• [What the exercise asks]
Which lines in the records below contain the word "memoryWrite"? Copy each of them.

• [Exercise input]

-------------------------

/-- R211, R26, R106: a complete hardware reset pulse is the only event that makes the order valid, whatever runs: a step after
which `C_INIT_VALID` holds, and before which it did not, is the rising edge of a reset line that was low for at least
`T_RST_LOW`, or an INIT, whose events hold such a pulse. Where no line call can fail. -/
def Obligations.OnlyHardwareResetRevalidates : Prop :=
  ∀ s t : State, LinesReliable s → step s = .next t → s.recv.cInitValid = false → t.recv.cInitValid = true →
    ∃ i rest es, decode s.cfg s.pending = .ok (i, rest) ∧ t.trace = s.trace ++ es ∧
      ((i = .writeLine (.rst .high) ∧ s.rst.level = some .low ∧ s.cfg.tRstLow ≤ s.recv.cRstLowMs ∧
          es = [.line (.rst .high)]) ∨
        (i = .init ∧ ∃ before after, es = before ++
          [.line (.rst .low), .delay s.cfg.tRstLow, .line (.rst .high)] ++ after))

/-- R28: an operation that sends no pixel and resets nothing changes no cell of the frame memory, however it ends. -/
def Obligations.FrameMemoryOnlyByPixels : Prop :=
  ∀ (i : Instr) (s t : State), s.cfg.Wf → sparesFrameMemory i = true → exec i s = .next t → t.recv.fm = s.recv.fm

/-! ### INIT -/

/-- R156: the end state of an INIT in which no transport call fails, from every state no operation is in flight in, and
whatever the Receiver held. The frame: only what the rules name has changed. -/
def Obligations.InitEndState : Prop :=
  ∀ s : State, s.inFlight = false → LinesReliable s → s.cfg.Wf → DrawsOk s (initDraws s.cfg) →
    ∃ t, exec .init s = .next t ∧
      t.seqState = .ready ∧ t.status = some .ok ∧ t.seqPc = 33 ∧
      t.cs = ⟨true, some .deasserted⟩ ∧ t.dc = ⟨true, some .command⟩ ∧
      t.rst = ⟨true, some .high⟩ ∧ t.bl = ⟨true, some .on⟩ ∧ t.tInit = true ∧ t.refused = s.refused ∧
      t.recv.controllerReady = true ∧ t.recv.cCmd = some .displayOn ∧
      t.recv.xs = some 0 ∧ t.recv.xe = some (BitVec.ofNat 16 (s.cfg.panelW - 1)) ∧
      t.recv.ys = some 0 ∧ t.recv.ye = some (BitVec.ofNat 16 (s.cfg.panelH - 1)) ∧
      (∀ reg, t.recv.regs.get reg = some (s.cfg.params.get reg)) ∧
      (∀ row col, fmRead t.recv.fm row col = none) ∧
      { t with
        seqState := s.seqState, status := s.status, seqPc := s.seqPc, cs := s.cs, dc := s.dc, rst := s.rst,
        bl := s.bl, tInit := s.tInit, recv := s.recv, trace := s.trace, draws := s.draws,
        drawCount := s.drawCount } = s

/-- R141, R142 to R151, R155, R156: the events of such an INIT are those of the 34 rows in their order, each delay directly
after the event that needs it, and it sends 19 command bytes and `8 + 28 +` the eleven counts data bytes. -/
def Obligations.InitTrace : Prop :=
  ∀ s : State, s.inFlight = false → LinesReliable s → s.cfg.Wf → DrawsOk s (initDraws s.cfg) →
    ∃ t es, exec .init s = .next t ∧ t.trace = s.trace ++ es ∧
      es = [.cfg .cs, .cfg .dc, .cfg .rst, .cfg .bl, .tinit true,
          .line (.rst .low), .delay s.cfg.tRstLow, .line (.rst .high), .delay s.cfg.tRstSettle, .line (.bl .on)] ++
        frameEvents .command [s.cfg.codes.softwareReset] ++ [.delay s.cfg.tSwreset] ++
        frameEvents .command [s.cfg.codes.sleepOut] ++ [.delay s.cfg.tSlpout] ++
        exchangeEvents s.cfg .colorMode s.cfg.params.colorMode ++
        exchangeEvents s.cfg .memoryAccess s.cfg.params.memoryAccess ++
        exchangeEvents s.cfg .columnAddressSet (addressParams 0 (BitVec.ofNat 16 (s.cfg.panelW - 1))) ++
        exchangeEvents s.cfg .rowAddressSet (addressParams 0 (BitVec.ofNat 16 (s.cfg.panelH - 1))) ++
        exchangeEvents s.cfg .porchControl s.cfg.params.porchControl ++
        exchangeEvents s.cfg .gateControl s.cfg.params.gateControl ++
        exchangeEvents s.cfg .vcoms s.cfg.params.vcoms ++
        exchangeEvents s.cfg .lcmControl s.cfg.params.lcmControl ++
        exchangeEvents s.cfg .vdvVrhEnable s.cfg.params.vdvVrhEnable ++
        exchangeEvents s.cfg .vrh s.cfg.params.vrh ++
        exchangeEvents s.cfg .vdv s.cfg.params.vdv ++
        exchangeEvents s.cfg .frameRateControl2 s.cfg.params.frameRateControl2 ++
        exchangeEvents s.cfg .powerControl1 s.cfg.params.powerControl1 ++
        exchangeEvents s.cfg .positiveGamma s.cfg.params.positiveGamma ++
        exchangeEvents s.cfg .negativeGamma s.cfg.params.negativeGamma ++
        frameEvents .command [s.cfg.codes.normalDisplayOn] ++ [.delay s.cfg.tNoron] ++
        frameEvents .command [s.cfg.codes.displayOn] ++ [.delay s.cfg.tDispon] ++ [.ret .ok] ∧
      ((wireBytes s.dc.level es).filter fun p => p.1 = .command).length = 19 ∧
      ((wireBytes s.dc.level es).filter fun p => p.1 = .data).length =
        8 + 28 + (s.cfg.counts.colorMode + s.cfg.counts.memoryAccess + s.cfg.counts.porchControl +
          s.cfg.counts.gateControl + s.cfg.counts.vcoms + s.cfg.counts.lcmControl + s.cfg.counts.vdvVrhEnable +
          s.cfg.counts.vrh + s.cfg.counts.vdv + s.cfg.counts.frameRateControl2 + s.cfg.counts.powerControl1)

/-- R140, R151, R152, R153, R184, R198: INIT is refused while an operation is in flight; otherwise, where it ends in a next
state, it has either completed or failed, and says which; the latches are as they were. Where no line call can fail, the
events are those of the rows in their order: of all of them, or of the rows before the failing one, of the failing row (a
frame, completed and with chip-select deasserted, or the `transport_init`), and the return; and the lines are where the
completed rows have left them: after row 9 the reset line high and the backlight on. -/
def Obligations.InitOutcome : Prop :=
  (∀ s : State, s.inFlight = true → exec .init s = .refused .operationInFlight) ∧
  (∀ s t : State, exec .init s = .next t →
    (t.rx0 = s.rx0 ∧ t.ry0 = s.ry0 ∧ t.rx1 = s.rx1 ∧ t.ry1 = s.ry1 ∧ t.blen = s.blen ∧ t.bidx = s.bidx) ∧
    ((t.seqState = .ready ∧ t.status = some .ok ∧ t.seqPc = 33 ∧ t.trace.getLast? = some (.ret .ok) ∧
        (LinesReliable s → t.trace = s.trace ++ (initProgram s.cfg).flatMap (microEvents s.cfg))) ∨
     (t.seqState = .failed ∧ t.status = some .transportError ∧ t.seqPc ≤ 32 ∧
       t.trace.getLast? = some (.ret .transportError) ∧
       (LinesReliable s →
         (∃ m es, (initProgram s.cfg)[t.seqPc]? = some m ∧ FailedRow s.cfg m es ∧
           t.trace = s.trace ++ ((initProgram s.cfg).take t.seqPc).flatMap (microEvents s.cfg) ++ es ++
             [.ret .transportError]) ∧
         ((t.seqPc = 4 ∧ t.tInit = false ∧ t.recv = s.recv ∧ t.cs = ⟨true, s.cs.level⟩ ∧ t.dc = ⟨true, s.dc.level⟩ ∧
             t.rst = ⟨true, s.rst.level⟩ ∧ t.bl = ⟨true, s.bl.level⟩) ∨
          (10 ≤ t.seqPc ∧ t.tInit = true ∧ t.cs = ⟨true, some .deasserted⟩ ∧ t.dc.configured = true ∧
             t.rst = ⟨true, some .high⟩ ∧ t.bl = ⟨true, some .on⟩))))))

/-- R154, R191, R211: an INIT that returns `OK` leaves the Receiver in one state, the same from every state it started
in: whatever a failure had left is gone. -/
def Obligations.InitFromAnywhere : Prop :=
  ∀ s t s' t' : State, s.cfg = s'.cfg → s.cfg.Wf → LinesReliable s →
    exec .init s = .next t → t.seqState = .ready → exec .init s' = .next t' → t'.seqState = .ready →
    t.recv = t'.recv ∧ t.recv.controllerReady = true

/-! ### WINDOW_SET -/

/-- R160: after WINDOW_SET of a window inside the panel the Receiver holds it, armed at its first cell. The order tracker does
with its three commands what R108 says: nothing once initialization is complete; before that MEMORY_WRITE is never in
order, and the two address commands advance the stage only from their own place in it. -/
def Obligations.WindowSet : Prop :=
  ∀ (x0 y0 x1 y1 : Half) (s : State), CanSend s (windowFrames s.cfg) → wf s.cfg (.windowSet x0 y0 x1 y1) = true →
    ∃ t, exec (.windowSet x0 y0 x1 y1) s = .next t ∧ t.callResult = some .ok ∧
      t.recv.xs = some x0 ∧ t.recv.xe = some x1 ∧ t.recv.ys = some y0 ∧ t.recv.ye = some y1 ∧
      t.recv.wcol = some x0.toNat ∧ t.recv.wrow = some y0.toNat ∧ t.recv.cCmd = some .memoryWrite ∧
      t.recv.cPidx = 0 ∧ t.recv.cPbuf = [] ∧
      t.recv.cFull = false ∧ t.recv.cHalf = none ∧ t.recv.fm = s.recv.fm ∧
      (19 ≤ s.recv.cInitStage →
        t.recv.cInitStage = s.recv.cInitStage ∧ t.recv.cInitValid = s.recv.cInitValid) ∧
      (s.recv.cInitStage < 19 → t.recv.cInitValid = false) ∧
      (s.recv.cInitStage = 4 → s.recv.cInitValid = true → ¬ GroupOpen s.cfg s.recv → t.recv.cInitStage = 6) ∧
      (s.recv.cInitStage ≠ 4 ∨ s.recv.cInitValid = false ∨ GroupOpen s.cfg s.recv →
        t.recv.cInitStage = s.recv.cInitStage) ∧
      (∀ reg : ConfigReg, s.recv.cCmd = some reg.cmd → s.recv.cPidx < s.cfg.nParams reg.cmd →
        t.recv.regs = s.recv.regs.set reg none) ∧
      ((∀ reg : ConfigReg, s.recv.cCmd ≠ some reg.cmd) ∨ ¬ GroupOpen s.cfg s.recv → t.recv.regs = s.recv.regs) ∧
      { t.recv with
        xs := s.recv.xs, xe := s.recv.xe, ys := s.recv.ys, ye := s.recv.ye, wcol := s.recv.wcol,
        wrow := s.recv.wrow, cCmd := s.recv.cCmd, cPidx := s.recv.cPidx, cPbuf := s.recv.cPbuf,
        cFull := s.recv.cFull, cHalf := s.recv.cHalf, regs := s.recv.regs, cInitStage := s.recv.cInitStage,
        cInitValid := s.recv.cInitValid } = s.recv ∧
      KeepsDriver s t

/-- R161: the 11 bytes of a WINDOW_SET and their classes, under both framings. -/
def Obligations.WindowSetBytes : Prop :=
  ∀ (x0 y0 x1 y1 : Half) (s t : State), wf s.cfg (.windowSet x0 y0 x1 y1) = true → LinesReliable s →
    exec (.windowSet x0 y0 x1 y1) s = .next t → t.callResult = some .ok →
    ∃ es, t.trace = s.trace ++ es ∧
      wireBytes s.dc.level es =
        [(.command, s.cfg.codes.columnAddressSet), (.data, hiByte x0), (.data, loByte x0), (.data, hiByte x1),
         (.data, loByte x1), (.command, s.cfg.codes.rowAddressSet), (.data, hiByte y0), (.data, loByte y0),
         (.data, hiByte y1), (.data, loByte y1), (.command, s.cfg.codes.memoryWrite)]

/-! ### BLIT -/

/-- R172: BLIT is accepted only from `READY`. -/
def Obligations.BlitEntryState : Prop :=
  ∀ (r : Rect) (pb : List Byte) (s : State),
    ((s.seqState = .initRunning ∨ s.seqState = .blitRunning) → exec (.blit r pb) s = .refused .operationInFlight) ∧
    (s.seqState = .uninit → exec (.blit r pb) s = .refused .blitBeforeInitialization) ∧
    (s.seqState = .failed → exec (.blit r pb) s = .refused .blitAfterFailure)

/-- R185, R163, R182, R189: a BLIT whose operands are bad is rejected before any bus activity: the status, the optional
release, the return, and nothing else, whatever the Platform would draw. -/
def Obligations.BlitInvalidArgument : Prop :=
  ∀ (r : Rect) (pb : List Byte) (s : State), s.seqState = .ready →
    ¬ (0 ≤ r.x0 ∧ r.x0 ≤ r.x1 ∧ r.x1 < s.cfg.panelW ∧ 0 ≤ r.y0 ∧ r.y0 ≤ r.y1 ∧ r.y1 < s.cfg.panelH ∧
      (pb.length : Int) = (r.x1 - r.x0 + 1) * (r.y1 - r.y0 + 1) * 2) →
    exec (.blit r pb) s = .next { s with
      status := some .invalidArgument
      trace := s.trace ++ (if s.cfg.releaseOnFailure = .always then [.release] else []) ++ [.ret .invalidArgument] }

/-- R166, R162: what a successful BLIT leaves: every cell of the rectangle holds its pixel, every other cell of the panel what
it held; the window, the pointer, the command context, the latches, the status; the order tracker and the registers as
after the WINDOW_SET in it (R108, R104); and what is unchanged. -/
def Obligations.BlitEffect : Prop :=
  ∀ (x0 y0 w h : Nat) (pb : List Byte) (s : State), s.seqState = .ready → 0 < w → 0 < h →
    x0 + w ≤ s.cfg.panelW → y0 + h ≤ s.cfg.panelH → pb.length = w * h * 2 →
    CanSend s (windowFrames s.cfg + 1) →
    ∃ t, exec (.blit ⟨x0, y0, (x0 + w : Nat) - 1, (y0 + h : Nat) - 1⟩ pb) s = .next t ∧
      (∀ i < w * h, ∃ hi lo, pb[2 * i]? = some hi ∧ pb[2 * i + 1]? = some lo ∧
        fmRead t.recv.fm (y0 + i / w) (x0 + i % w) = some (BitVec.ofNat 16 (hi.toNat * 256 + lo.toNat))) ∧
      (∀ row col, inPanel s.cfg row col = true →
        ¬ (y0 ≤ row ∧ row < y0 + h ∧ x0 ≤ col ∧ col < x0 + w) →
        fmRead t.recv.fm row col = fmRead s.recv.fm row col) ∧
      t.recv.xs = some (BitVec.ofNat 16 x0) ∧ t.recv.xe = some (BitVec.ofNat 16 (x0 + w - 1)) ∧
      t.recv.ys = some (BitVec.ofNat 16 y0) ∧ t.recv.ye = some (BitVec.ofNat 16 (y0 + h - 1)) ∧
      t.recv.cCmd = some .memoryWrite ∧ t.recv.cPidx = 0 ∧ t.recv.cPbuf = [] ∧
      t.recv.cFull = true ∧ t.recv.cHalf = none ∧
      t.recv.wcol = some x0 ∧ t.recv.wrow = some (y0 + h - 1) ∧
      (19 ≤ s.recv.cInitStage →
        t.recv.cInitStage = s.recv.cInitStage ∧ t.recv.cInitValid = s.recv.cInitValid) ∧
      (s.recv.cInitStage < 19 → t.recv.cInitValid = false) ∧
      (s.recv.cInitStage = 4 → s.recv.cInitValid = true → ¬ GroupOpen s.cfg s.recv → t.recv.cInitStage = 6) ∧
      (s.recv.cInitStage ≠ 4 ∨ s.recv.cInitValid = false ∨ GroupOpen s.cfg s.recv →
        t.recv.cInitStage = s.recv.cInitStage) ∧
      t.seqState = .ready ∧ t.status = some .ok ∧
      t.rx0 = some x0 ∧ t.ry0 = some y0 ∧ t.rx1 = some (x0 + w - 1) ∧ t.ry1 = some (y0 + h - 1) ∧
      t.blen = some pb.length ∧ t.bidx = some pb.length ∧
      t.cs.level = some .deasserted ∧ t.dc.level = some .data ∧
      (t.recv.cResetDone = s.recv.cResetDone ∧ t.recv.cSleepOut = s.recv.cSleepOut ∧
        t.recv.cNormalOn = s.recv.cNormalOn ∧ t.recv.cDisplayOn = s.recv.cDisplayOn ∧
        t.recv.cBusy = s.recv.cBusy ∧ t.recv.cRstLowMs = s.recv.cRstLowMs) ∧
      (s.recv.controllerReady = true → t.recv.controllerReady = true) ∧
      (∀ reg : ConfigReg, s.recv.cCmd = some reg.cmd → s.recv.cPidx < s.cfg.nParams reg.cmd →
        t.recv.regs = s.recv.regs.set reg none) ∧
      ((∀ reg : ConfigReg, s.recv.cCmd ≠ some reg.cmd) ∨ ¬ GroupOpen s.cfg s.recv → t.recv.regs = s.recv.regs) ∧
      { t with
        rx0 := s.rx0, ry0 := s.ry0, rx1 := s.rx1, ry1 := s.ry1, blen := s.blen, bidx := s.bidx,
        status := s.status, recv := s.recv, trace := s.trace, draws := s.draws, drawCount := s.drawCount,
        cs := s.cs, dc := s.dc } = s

-------------------------

• [Expected output]
      t.recv.wcol = some x0.toNat ∧ t.recv.wrow = some y0.toNat ∧ t.recv.cCmd = some .memoryWrite ∧
         (.data, hiByte y1), (.data, loByte y1), (.command, s.cfg.codes.memoryWrite)]
      t.recv.cCmd = some .memoryWrite ∧ t.recv.cPidx = 0 ∧ t.recv.cPbuf = [] ∧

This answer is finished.